Not necessarily. If the default is return nothing, or in the case of credentials: disallow access, you're fine. Clearly in most situations, that's not sufficient, but then neither is letting the NPE be thrown uncaught. The NPE approach is, at best, inefficient. Worse (to me) it requires much more code.

The other point here is that a language, while containing rules for a grammar, cannot in itself determine the meanings (semantics) of phrases. Yes, the phrases must be constructed to accord with the grammar. However, when a grammar implicitly imputes an extrinsic and arbitrary meaning to a phrase that weakens rather than strengthens the language. It is, simply put, trying to solve something that's not solvable, nor helped by the constraints (training wheels?) required to impose the constraints. The openness of the meaning of a phrase was shown by Goedel and again by Turing. After some consideration, the above reason for having (desiring?) a NPE for an: "object.updateSomething(value)" method imputes meaning to the updateSomething "phrase" when the real meaning will be entirely determined by the method itself and can't be determined by the language a priori. Simply put: what the "correct" behavior is for any instance of object as well as for the case when object is a null reference can only be determined by the method itself. So, once again NPE is the wrong thing. Consider:

String requiredField = null;
String optionalField = null;

// get some (optional) user input for these fields..

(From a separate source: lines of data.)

/-- R147 to R151: the channel step, in its order. A pending code phase is fixed first; then wipe-off, replicas,
accumulators, both NCOs, and the number of wraps of the code; then the dump exactly where the code wrapped, and no record
otherwise; a numeric exception before the dump leaves no record at all (R208). -/
def Obligations.SampleAdvancesChannel : Prop :=
  (∀ (nm : Numerics) (n : Index) (x : Cplx) (C : Channel), unboundedNumerics nm → C.fs ≠ 0 → C.phasePending = false →
    let c := nm.cos2pi (-C.theta)
    let s := nm.sin2pi (-C.theta)
    let yi := x.re * c - x.im * s
    let yq := x.re * s + x.im * c
    let chip (o : Rat) : Rat := prn C.sv ((C.cp + o).floor % 1023).toNat
    let cp' := C.cp + C.rate / C.fs
    let th' := C.theta + C.f / C.fs
    trackSample nm n x C = some ({ C with
      ie := C.ie + yi * chip (1 / 2), qe := C.qe + yq * chip (1 / 2)
      ip := C.ip + yi * chip 0, qp := C.qp + yq * chip 0
      il := C.il + yi * chip (-1 / 2), ql := C.ql + yq * chip (-1 / 2)
      theta := th' - th'.floor
      cp := cp' - 1023 * (cp' / 1023).floor }, (cp' / 1023).floor)) ∧
  ∀ (nm : Numerics) (n : Index) (x : Cplx) (C : Channel),
    (C.phasePending = true → trackSample nm n x C = (fixPhase nm n C).bind (trackSample nm n x)) ∧
    (trackSample nm n x C = none → chanStep nm n x C = { prompts := [], events := [], chan := none }) ∧
    ∀ D w, trackSample nm n x C = some (D, w) →
      (1 ≤ w → chanStep nm n x C = dump nm n D) ∧
      (w < 1 → chanStep nm n x C = { prompts := [], events := [], chan := some D })

/-- R149: within a period the prompt chip is the one `cp` stands on, and at the edges the early chip wraps to chip 0 and the
late chip to chip 1022. -/
def Obligations.ReplicaChipsWrapAtTheEdges : Prop :=
  ∀ (sv : BitVec 6) (cp : Scalar), 0 ≤ cp → cp < 1023 →
    (∀ i : Nat, (i : Rat) ≤ cp → cp < (i : Rat) + 1 → chipAt sv cp = prn sv i) ∧
    (cp < 1 / 2 → chipAt sv (cp - 1 / 2) = prn sv 1022) ∧
    (2045 / 2 ≤ cp → chipAt sv (cp + 1 / 2) = prn sv 0) ∧
    (∀ i : Nat, i < 1022 → (i : Rat) + 1 / 2 ≤ cp → cp < (i : Rat) + 3 / 2 →
      chipAt sv (cp + 1 / 2) = prn sv (i + 1) ∧ chipAt sv (cp - 1 / 2) = prn sv i)

/-- R153: the four cases of the phase discriminator, and that neither a 180° flip of `(I, Q)` with `I ≠ 0` nor a positive
scaling is seen. -/
def Obligations.PhaseDiscriminatorIsCostas : Prop :=
  ∀ (nm : Numerics) (i q : Scalar), unboundedNumerics nm →
    (i ≠ 0 → phaseError nm i q = some (nm.atan (q / i)) ∧ phaseError nm (-i) (-q) = phaseError nm i q) ∧
    (i = 0 → 0 < q → phaseError nm i q = some (nm.pi / 2)) ∧ (i = 0 → q < 0 → phaseError nm i q = some (-nm.pi / 2)) ∧
    (i = 0 → q = 0 → phaseError nm i q = some 0) ∧
    ∀ a : Scalar, 0 < a → phaseError nm (a * i) (a * q) = phaseError nm i q

/-- R154 and R155: the loop filter and the carrier NCO, with `T = 1 ms` and `2ζ = 1.414`; nothing else of the record
changes; a channel seeded with PLL_BW 0 stays at the seed frequency. -/
def Obligations.CarrierLoopEquations : Prop :=
  ∀ (nm : Numerics) (C C' : Channel) (e : Scalar), phaseError nm C.ip C.qp = some e → carrierLoop nm C = some C' →
    C' = { C with
      pint := C.pint + C.wn ^ 2 * (1 / 1000) * e
      f := C.fSeed + (C.pint + C.wn ^ 2 * (1 / 1000) * e + 1414 / 1000 * C.wn * e) / (2 * nm.pi) } ∧
    (C.wn = 0 → C.pint = 0 → C'.f = C.fSeed ∧ C'.pint = 0)

/-- R156 and R157: the code discriminator lies in [−1, 1] (that a root is not negative: log entry 1) and is 0 where both
magnitudes are; the code NCO's rate is the carrier-aided rate plus `gdll` times it; nothing else of the record changes. -/
def Obligations.CodeLoopEquations : Prop :=
  ∀ (nm : Numerics) (C : Channel),
    (∀ d, codeError nm C = some d → -1 ≤ d ∧ d ≤ 1 ∧
      (let e := nm.sqrt (C.ie * C.ie + C.qe * C.qe)
       let l := nm.sqrt (C.il * C.il + C.ql * C.ql)
       (0 < e + l → d = (e - l) / (e + l)) ∧ (e + l = 0 → d = 0))) ∧
    (∀ C' d, codeError nm C = some d → codeLoop nm C = some C' →
      C' = { C with rate := 1023000 * (1 + C.f / 1575420000) + C.gdll * d })

/-- R160: the statistic over the newest 200 prompts is below exactly when `SI² < 200 · thr · SQ2`; a threshold 0 and a
window without any Q never read as below. -/
def Obligations.LockStatistic : Prop :=
  ∀ (nm : Numerics) (thr : Scalar) (buf : List Cplx) (b : Bool), lockBelow nm thr buf = some b →
    let w := buf.drop (buf.length - 200)
    (b = true ↔ (w.map Cplx.re).sum ^ 2 < 200 * thr * (w.map fun x => x.im ^ 2).sum) ∧
    (thr = 0 → b = false) ∧ ((w.map fun x => x.im ^ 2).sum = 0 → b = false)
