/-! ### `chanDone` -/

@[simp] theorem chanDone_regs (s : State) (c : Chan) (o : ChanOut) (C : Channel) : (chanDone c o C s).regs = s.regs := rfl
@[simp] theorem chanDone_cmdStat (s : State) (c : Chan) (o : ChanOut) (C : Channel) : (chanDone c o C s).cmdStat = s.cmdStat := rfl
@[simp] theorem chanDone_sidx (s : State) (c : Chan) (o : ChanOut) (C : Channel) : (chanDone c o C s).sidx = s.sidx := rfl
@[simp] theorem chanDone_sidxValid (s : State) (c : Chan) (o : ChanOut) (C : Channel) : (chanDone c o C s).sidxValid = s.sidxValid := rfl
@[simp] theorem chanDone_sidxHiLatch (s : State) (c : Chan) (o : ChanOut) (C : Channel) : (chanDone c o C s).sidxHiLatch = s.sidxHiLatch := rfl
@[simp] theorem chanDone_win (s : State) (c : Chan) (o : ChanOut) (C : Channel) : (chanDone c o C s).win = s.win := rfl
@[simp] theorem chanDone_acq (s : State) (c : Chan) (o : ChanOut) (C : Channel) : (chanDone c o C s).acq = s.acq := rfl
@[simp] theorem chanDone_ch (s : State) (c : Chan) (o : ChanOut) (C : Channel) : (chanDone c o C s).ch = s.ch.set c C := rfl
@[simp] theorem chanDone_fault (s : State) (c : Chan) (o : ChanOut) (C : Channel) : (chanDone c o C s).fault = s.fault := rfl
@[simp] theorem chanDone_prompts (s : State) (c : Chan) (o : ChanOut) (C : Channel) : (chanDone c o C s).prompts = s.prompts ++ o.prompts := rfl
@[simp] theorem chanDone_reports (s : State) (c : Chan) (o : ChanOut) (C : Channel) : (chanDone c o C s).reports = s.reports := rfl
@[simp] theorem chanDone_events (s : State) (c : Chan) (o : ChanOut) (C : Channel) : (chanDone c o C s).events = s.events ++ o.events := rfl
@[simp] theorem chanDone_inputs (s : State) (c : Chan) (o : ChanOut) (C : Channel) : (chanDone c o C s).inputs = s.inputs := rfl
@[simp] theorem chanDone_hostResp (s : State) (c : Chan) (o : ChanOut) (C : Channel) : (chanDone c o C s).hostResp = s.hostResp := rfl
@[simp] theorem chanDone_freeCount (s : State) (c : Chan) (o : ChanOut) (C : Channel) : (chanDone c o C s).freeCount = s.freeCount := rfl

/-! ### `chanFault` -/

@[simp] theorem chanFault_regs (s : State) (c : Chan) (n : Index) (o : ChanOut) : (chanFault c n o s).regs = s.regs := rfl
@[simp] theorem chanFault_cmdStat (s : State) (c : Chan) (n : Index) (o : ChanOut) : (chanFault c n o s).cmdStat = s.cmdStat := rfl
@[simp] theorem chanFault_sidx (s : State) (c : Chan) (n : Index) (o : ChanOut) : (chanFault c n o s).sidx = s.sidx := rfl
@[simp] theorem chanFault_sidxValid (s : State) (c : Chan) (n : Index) (o : ChanOut) : (chanFault c n o s).sidxValid = s.sidxValid := rfl
@[simp] theorem chanFault_sidxHiLatch (s : State) (c : Chan) (n : Index) (o : ChanOut) : (chanFault c n o s).sidxHiLatch = s.sidxHiLatch := rfl
@[simp] theorem chanFault_win (s : State) (c : Chan) (n : Index) (o : ChanOut) : (chanFault c n o s).win = s.win := rfl
@[simp] theorem chanFault_acq (s : State) (c : Chan) (n : Index) (o : ChanOut) : (chanFault c n o s).acq = s.acq := rfl
@[simp] theorem chanFault_ch (s : State) (c : Chan) (n : Index) (o : ChanOut) : (chanFault c n o s).ch = s.ch.set c (Config.freeChannel s.freeCount) := rfl
@[simp] theorem chanFault_fault (s : State) (c : Chan) (n : Index) (o : ChanOut) : (chanFault c n o s).fault = s.fault.raise FatalKind.internalInvariant.code := rfl
@[simp] theorem chanFault_prompts (s : State) (c : Chan) (n : Index) (o : ChanOut) : (chanFault c n o s).prompts = s.prompts ++ o.prompts := rfl
@[simp] theorem chanFault_reports (s : State) (c : Chan) (n : Index) (o : ChanOut) : (chanFault c n o s).reports = s.reports := rfl
@[simp] theorem chanFault_events (s : State) (c : Chan) (n : Index) (o : ChanOut) : (chanFault c n o s).events = s.events ++ o.events ++ [faultEvent .internalInvariant s.ch[c].sv .tracker n] := rfl
@[simp] theorem chanFault_inputs (s : State) (c : Chan) (n : Index) (o : ChanOut) : (chanFault c n o s).inputs = s.inputs := rfl
@[simp] theorem chanFault_hostResp (s : State) (c : Chan) (n : Index) (o : ChanOut) : (chanFault c n o s).hostResp = s.hostResp := rfl
@[simp] theorem chanFault_freeCount (s : State) (c : Chan) (n : Index) (o : ChanOut) : (chanFault c n o s).freeCount = s.freeCount + 1 := rfl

requiredField.doInsert(); // need to check and not allow this if requiredField is null optionalField.doInsert(); // just fine to do nothing

In other words, the context of when "object.updateSomething(...)" might need to fail may well depend not only on the updateSomething() method, but on the particular instance of object and when/where/how it is used. The correct behavior in the above is to check requiredField before invoking doInsert() and take appropriate action if it is null. Appropriate action might be: (a) interact with the user and request a re-entry for that field (b) log some info to a file (c) throw an exception: presumably to be caught/handled elsewhere. I see no reason at all that an exception MUST be thrown (certainly not for the optionalField - it's optional after all). I see no way that the language can "know" a-priori that an NPE should be thrown.


The above proposal is simply flawed. Because it makes no sense in mathematics to equate null with 0. In mathematics, 0 is too important a number to be considered as good as any logical programming mistake that left a variable uninitialized.

Actually it makes perfect sense to equate null with 0. Null is synonymous with "none" which, numerically, is zero. [Indeed the definitions given for null as a noun (rather than as an adjective) on dictionary.com are: "1. Zero; nothing. 2. An instrument reading of zero." Also, in mathematics null is used for the empty set and the size of that set is zero.] But, that aside (for I feel it is important, but of secondary importance) the problem I have is with the assumption (the Java language's assumption, most programmer's assumptions, etc.) that an uninitialized variable must be a programming mistake. It need not be!!! That's the gist of my whole point. It is certainly not a mistake if that variable is, say, an optional (not required) field such as, "middleName" in an address form. Nor is it a mistake if you then say: "person.middleName().length()" and get a result of 0 (zero) when there is no middleName. And it is only the programmer who can say whether middleName is an optional field, not the language [unless the language provides a way to specify "non-null object reference" ... but that's a tangent].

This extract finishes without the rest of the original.